La police macédonienne a autorisé vendredi plusieurs centaines de migrants, des familles avec des enfants et des femmes enceintes, à entrer sur son territoire en provenance de la Grèce, après avoir repoussé avec des grenades assourdissantes un groupe de 3000 personnes souhaitant se rendre en Europe occidentale.

Dans une tentative de franchir la frontière, la foule s'est dirigée dans la matinée vers un cordon des forces spéciales de police, en criant «Aidez-nous!».

Les policiers ont répondu en frappant des migrants avec des matraques et ont tiré au moins cinq grenades assourdissantes, contraignant les migrants à se retirer, a rapporté un journaliste de l'AFP.

Huit migrants ont été légèrement blessés, selon la police grecque, surtout aux jambes, par des éclats des grenades qui ont provoqué une épaisse fumée blanche.

Les heurts n'ont duré que quelques minutes, les migrants ayant mis les enfants et les femmes devant les barbelés, dressés depuis jeudi par les autorités macédoniennes, pour empêcher de nouvelles violences.

L'incident s'est produit dans une zone entre la localité grecque d'Idomeni et la ville macédonienne de Gevgelija, que les migrants traversaient ces derniers jours pour passer illégalement en Macédoine en provenance de la Grèce.

Le comportement de la police macédonienne a été vivement dénoncé par Amnestie Internationals.

«Ce genre de réponse paramilitaire et cette manière inacceptable de repousser [les migrants] est une violation de la loi internationale. Les autorités macédoniennes ont répondu comme si elles avaient en face des émeutiers et non pas des réfugiés qui ont fui le conflit et les persécutions», a déclaré dans un communiqué Gauri van Gulik, un responsable de cette organisation de défense des droits de l'homme.

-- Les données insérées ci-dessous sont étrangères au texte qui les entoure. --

/-- FESET: every page of a lane's range. A range that leaves the window of one core, or reaches that core's pool region,
comes last in R22's order. -/
def fesetWants (c : Ctx) : List Want :=
  c.lanes.flatMap fun e =>
    let a := c.src e.1 e.2 c.f.a.toNat 2 8
    let n := c.src e.1 e.2 c.f.b.toNat 1 7
    let odd := a % 16 != 0 || n % 16 != 0
    (if n = 0 && odd then [{ x := e.1, lane := e.2, va := a, bytes := 0, align := 1, need := 8, first := true }] else []) ++
    (pageParts a n).map fun q =>
      { x := e.1, lane := e.2, va := a + q.1, bytes := q.2, align := 1, need := 8, first := odd,
        also := fun s =>
          if 0x80000 < n || scratchCore c s (a + q.1) != scratchCore c s a then some .resv
          else pieceEnds c s (a + q.1 + q.2 - 1) }

/-- The granules of a piece change, in increasing order, each with a place in S. -/
def fesetRange (core : Nat) (v : Bool) (s : State) (r : Want × Xlt) : State :=
  (List.range (r.1.bytes / 16)).foldl (fun s i =>
    let q := plainOf s (r.2.pa + 16 * i)
    feChange (touchLine s core (localOf (r.2.pa + 16 * i)) true) q.core (q.off / 16) v) s

/-- A word of full-empty bits under a piece cannot be read. -/
def pieceBad (s : State) (r : Want × Xlt) : Bool :=
  (List.range (r.1.bytes / 16)).any fun i =>
    let q := plainOf s (r.2.pa + 16 * i)
    lineBad s (feKey q.core (q.off / 16)) 1

/-- The lanes whose words can be read change them; the others fail. -/
def fesetDone (c : Ctx) (v : Bool) (s : State) (rs : List (Want × Xlt)) : State :=
  let bad := rs.filter (pieceBad s)
  let lost := fun (r : Want × Xlt) => bad.any fun b => b.1.x.pos == r.1.x.pos && b.1.lane == r.1.lane
  feFailed c ((rs.filter fun r => !lost r).foldl (fesetRange c.g.core v) s) bad

def feset (c : Ctx) (v : Bool) : Body :=
  withAccess c.s c feTarget (fesetWants c) fun s rs =>
    withStores s c rs fun s =>
      if feBusy s c rs then .stall s else .done (fesetDone c v s rs)

def execFesetEmpty (f : Fields) (s : State) : Host.Outcome State Fault Refusal :=
  issue (.fesetEmpty f) s fun c => feset c false

def execFesetFull (f : Fields) (s : State) : Host.Outcome State Fault Refusal :=
  issue (.fesetFull f) s fun c => feset c true

/-! ## Atomics (R324–R326) -/

/-- The accesses of an atomic at the addresses `ea`. -/
def atomWants (c : Ctx) (ea : Slice → Nat → Nat) : List Want :=
  c.lanes.map fun e =>
    { x := e.1, lane := e.2, va := ea e.1 e.2, bytes := atomBytes c.ty, align := atomBytes c.ty, need := 12 }

/-- An atomic: one element per address, its lanes' operands B and C. A scope of module or narrower lets the die perform it (R307). -/
def atomic (c : Ctx) (op code : Nat) (ea : Slice → Nat → Nat) (b d : Slice → Nat → Nat) : Body :=
  withAccess c.s c atomTarget (atomWants c ea) fun s rs =>
    let near := decide (c.f.aux.toNat ≤ 6)
    let kind := fun (w : Want) => AccKind.rmw op c.ty c.f.rm.toNat (b w.x w.lane) (d w.x w.lane) code
    let writes := if code = 240 then [] else
      rs.map fun r => ⟨r.1.x.pos, r.1.lane, code, List.replicate (if atomBytes c.ty = 8 then 2 else 1) 0⟩
    withStores s c rs fun s => makeAccesses s c (code != 240) (rs.map fun r => accOf r.1 r.2 (kind r.1) near) writes

def execAtom (f : Fields) (s : State) : Host.Outcome State Fault Refusal :=
  issue (.atom f) s fun c =>
    atomic c c.f.minor.toNat c.f.d.toNat c.eaPlain (fun x l => c.opnd x l .b % 2 ^ c.w) fun _ _ => 0

def execRed (f : Fields) (s : State) : Host.Outcome State Fault Refusal :=
  issue (.red f) s fun c =>
    atomic c c.f.minor.toNat 240 c.eaPlain (fun x l => c.opnd x l .b % 2 ^ c.w) fun _ _ => 0

/-- The address of CAS (R319): the base, with off24 in a long form. -/
def Ctx.eaCas (c : Ctx) (x : Slice) (l : Nat) : Nat :=
  (c.src x l c.f.a.toNat 2 8 + (if c.f.long then signExt 24 c.f.off24.toNat else 0)) % 2 ^ 64

def execCas (f : Fields) (s : State) : Host.Outcome State Fault Refusal :=
  issue (.cas f) s fun c =>
    atomic c 12 c.f.d.toNat c.eaCas (fun x l => c.opnd x l .b % 2 ^ c.w) fun x l => c.opnd x l .c % 2 ^ c.w

/-- ARRIVE.REMOTE (R235): RED.ADD.N64 of 1, after every earlier access. -/
def arriveWants (c : Ctx) : List Want :=
  c.lanes.map fun e => { x := e.1, lane := e.2, va := c.src e.1 e.2 c.f.a.toNat 2 8, bytes := 8, align := 8, need := 12 }
def arriveAccs (rs : List (Want × Xlt)) : List Acc := rs.map fun r => accOf r.1 r.2 (.rmw 0 8 0 1 0 240)

def execArriveRemote (f : Fields) (s : State) : Host.Outcome State Fault Refusal :=
  issue (.arriveRemote f) s fun c =>
    if c.mustWait then .stall c.s
    else
      withAccess c.s c atomTarget (arriveWants c) fun s rs => withStores s c rs fun s => makeAccesses s c false (arriveAccs rs) []

/-! ## Waiting on a word (R327, R237) -/

/-- A monitor to be registered for a lane. -/
structure Watch where
  pos : Nat
  lane : Nat
  va : Nat
  pa : Nat
  wide : Bool
  signed : Bool
  cond : Nat
  cmp : Nat

/-- Register a monitor at the home of its word, which reads the word (R284, R310). A line that cannot be read, or
a home that cannot be reached, fails the lane (R315, R446). -/
def registerMon (s : State) (core ctx rid : Nat) (w : Watch) : State :=
  let who := ReqFor.monitor rid w.lane
  if isOwn s w.pa then
    let la := localOf w.pa
    if lineBad s la 8 then failWait (noteUncorrectable s la) rid w.lane w.va
    else if lineFailed s (.core core) w.pa then failWait s rid w.lane (lineOf w.pa)
    else
      addMonitor (touchLine s core la false) ⟨la, w.wide, w.signed, w.cond, w.cmp, .lane rid w.lane, s.nextId, none, false, ctx⟩
  else if !reachable s (nodeOf w.pa) then failWait s rid w.lane (lineOf w.pa)
  else
    let m := { mkMsg s (core / 64) who (nodeOf w.pa) s.nextId (s.core core).pts w.pa with
      sunit := core % 64, arg := w.cond + 8 * b2n w.wide + 16 * b2n w.signed, val := BitVec.ofNat 64 w.cmp }
    { s with nextId := s.nextId + 1, reqs := s.reqs ++ [⟨s.nextId, core / 64, who, 5, nodeOf w.pa, w.pa, none, none, m, false, 0⟩] }

/-- Some word's line is owned outside this module and must be recalled first (R310). -/
def watchMissing (s : State) (core : Nat) (ws : List Watch) : Option Nat :=
  (ws.find? fun w => isOwn s w.pa && !lineHere s (core / 64) (s.core core).pts w.pa true && !lineFailed s (.core core) w.pa).map
    fun w => w.pa

/-- Every slice ends its segment with MON, one monitor per lane. -/
def watched (c : Ctx) (s : State) (d dregs : Nat) (ws : List Watch) : State :=
  let s := c.guarded.foldl (fun s p =>
    match ws.filter fun w => w.pos == p with
    | [] => s
    | w :: r =>
      let rid := s.nextId
      let s := waitSlice s c p .mon (w.pa / 128 % 2 ^ 47) d dregs ((w :: r).map fun w => (w.lane, .mon))
      (w :: r).foldl (fun s w => registerMon s c.g.core c.g.ctx rid w) s) s
  clearFailed s (.core c.g.core) (ws.map fun w => w.pa)

/-- Once the earlier accesses are made and every own word's line is here. -/
def watchAll (c : Ctx) (s : State) (d dregs : Nat) (ws : List Watch) : Body :=
  if c.mustWait then .stall s
  else match watchMissing s c.g.core ws with
    | some pa => .stall (askLine s (c.g.core / 64) (.core c.g.core) (s.core c.g.core).pts pa true)
    | none => .done (watched c s d dregs ws)

/-- WAITC compares the word with operand B under its condition. -/
def waitcWants (c : Ctx) : List Want :=
  c.lanes.map fun e =>
    { x := e.1, lane := e.2, va := c.eaPlain e.1 e.2, bytes := typeBytes c.ty, align := typeBytes c.ty, need := 4 }
def waitcWatches (c : Ctx) (rs : List (Want × Xlt)) : List Watch :=
  rs.map fun r => ⟨r.1.x.pos, r.1.lane, r.1.va, r.2.pa, typeBytes c.ty == 8, tySigned c.ty, c.f.minor.toNat,
    c.opnd r.1.x r.1.lane .b % 2 ^ (8 * typeBytes c.ty)⟩

def execWaitc (f : Fields) (s : State) : Host.Outcome State Fault Refusal :=
  issue (.waitc f) s fun c =>
    withAccess c.s c hbmTarget (waitcWants c) fun s rs => watchAll c s c.f.d.toNat (c.regs .d) (waitcWatches c rs)

/-- BWAIT.REMOTE waits until the counter reaches (phase + 1) times the arrivals of a phase. -/
def bwaitWants (c : Ctx) : List Want :=
  c.lanes.map fun e =>
    { x := e.1, lane := e.2, va := c.src e.1 e.2 c.f.a.toNat 2 8, bytes := 8, align := 8, need := 4,
      also := fun _ => if c.src e.1 e.2 c.f.c.toNat 1 7 = 0 then some .resv else none }
def bwaitWatches (c : Ctx) (rs : List (Want × Xlt)) : List Watch :=
  rs.map fun r => ⟨r.1.x.pos, r.1.lane, r.1.va, r.2.pa, true, false, 5,
    (c.src r.1.x r.1.lane c.f.b.toNat 1 7 + 1) * c.src r.1.x r.1.lane c.f.c.toNat 1 7⟩

def execBwaitRemote (f : Fields) (s : State) : Host.Outcome State Fault Refusal :=
  issue (.bwaitRemote f) s fun c =>
    withAccess c.s c hbmTarget (bwaitWants c) fun s rs => watchAll c s 240 0 (bwaitWatches c rs)

/-! ## Fences (R279, R328) -/

/-- The combining buffers that hold stores of the guard-true active threads are written. -/
def fenceWrites (c : Ctx) : State := wcWriteOf c.s c.g.core c.g.slot (c.lanes.map fun e => (e.1.pos, e.2))

/-- The slices' next access, arrival or engine issue is held until their earlier accesses are performed: `strict` holds their
next instruction too; `fenced` are the threads of a full FENCE, whose stores have then been fenced (R282). Buffers that their pending
stores enter meanwhile are written when these have been performed. -/
def fenceHeld (c : Ctx) (s : State) (strict : Bool) (fenced : List (Nat × Nat × Nat × Nat)) : State :=
  if c.lanes.isEmpty then s
  else if tabGet 0 s.acks c.g.core = 0 && !accBusy s c.g c.guarded then { s with typed := s.typed.filter fun t => !fenced.contains t.thread }
  else issueLater s c false c.guarded { hold := true, strict := strict, fenced := fenced, wcOut := c.lanes.map fun e => (e.1.pos, e.2) }

/-- FENCE: the buffer writes and every access of its threads come before what follows (R279). -/
def execFence (f : Fields) (s : State) : Host.Outcome State Fault Refusal :=
  issue (.fence f) s fun c =>
    .done (fenceHeld c (fenceWrites c) false (c.lanes.map fun e => threadKey c.g e.1.pos e.2))

/-- FENCE.WC: the same for the writes of buffers, those under way included. -/
def execFenceWc (f : Fields) (s : State) : Host.Outcome State Fault Refusal :=
  issue (.fenceWc f) s fun c =>
    .done (fenceHeld c (fenceWrites c) false [])

/-! ## Maintenance (R329, R330, R316) -/

/-- A lane's range: address, bytes. -/
def Ctx.range (c : Ctx) (x : Slice) (l : Nat) : Nat × Nat := (c.src x l c.f.a.toNat 2 8, c.src x l c.f.b.toNat 1 7)

/-- The pages of every lane's range. -/
def maintWants (c : Ctx) (need : Nat) (whole : Bool) : List Want :=
  c.lanes.flatMap fun e =>
    let (a, n) := c.range e.1 e.2
    (pageParts a n).map fun q =>
      { x := e.1, lane := e.2, va := a + q.1, bytes := q.2, align := 1, need := need,
        first := whole && (a % 128 != 0 || n % 128 != 0) }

Le nombre de migrants coincés dans ce no man's land avait augmenté durant la nuit de jeudi à vendredi de 1500 à quelque 3000 personnes, la plupart des réfugiés syriens.

Des centaines de familles, dont beaucoup avec de petits enfants, s'y trouvaient depuis plus de deux jours, guettant par une très grande chaleur la possibilité de passer sur le territoire macédonien. Ils ont dressé un campement de fortune sur une plaine poussiéreuse. Des familles entières s'entassaient dans des petites tentes, selon des journalistes de l'AFP.

«Nous sommes pourchassés en Syrie parce que nous sommes chrétiens. Ils ont voulu nous tuer. Pourquoi ils ne nous laissent pas passer par ici?», lance Jacob, 42 ans, qui tient par la main son fils de six ans.

Le gouvernement macédonien a décrété jeudi l'état d'urgence, une mesure lui permettant de déployer les forces armées dans cette zone pour aider les autorités locales et la police à gérer la «crise».

Des milliers de migrants sont arrivés ces derniers jours dans le sud de la Macédoine en provenance de Grèce, 42 000 au total depuis le 19 juin, dont plus de 7000 enfants, a précisé vendredi le gouvernement.

Dans l'après-midi, les autorités macédoniennes ont ouvert le passage vers la gare ferroviaire de Gevgelija à plusieurs centaines de personnes, précisant que cette mesure ne concernait que des «catégories vulnérables», à savoir des familles avec des enfants et des femmes enceintes.

«La police nous a permis d'entrer dans le pays», a dit à l'AFP Syrian Salim, 17 ans. Ce jeune Syrien explique avoir fait le trajet seul depuis la Turquie où sa famille est restée dans un camp de réfugiés.

«Nous ne voulons pas faire demi-tour. Nous sommes épuisés par la marche et nous sommes épuisés par la situation en Syrie. Mon père a été tué par un obus. Je n'ai plus personne là-bas et je dois partir», dit un étudiant de biologie de Damas, sous le couvert de l'anonymat.

La sélection des migrants autorisés à franchir la frontière a provoqué de vives protestations parmi des centaines d'autres qui sont restés derrière le cordon policier, a constaté l'AFP.

Quelque 300 à 400 migrants sont montés à bord d'un train qui a quitté la gare de Gevgelija vers 15 h 30 GMT (11 h 30, heure de l'Est), en direction du nord du pays, ont dit à l'AFP des membres du Commissariat des Nations unies pour les réfugiés (HCR).

Ils devront ensuite traverser aussi la Serbie, pour parvenir à la frontière avec la Hongrie, pays membre de l'Union européenne, qui est en train d'ériger une clôture de quatre mètres de haut et 175 km de long pour empêcher les migrants de passer.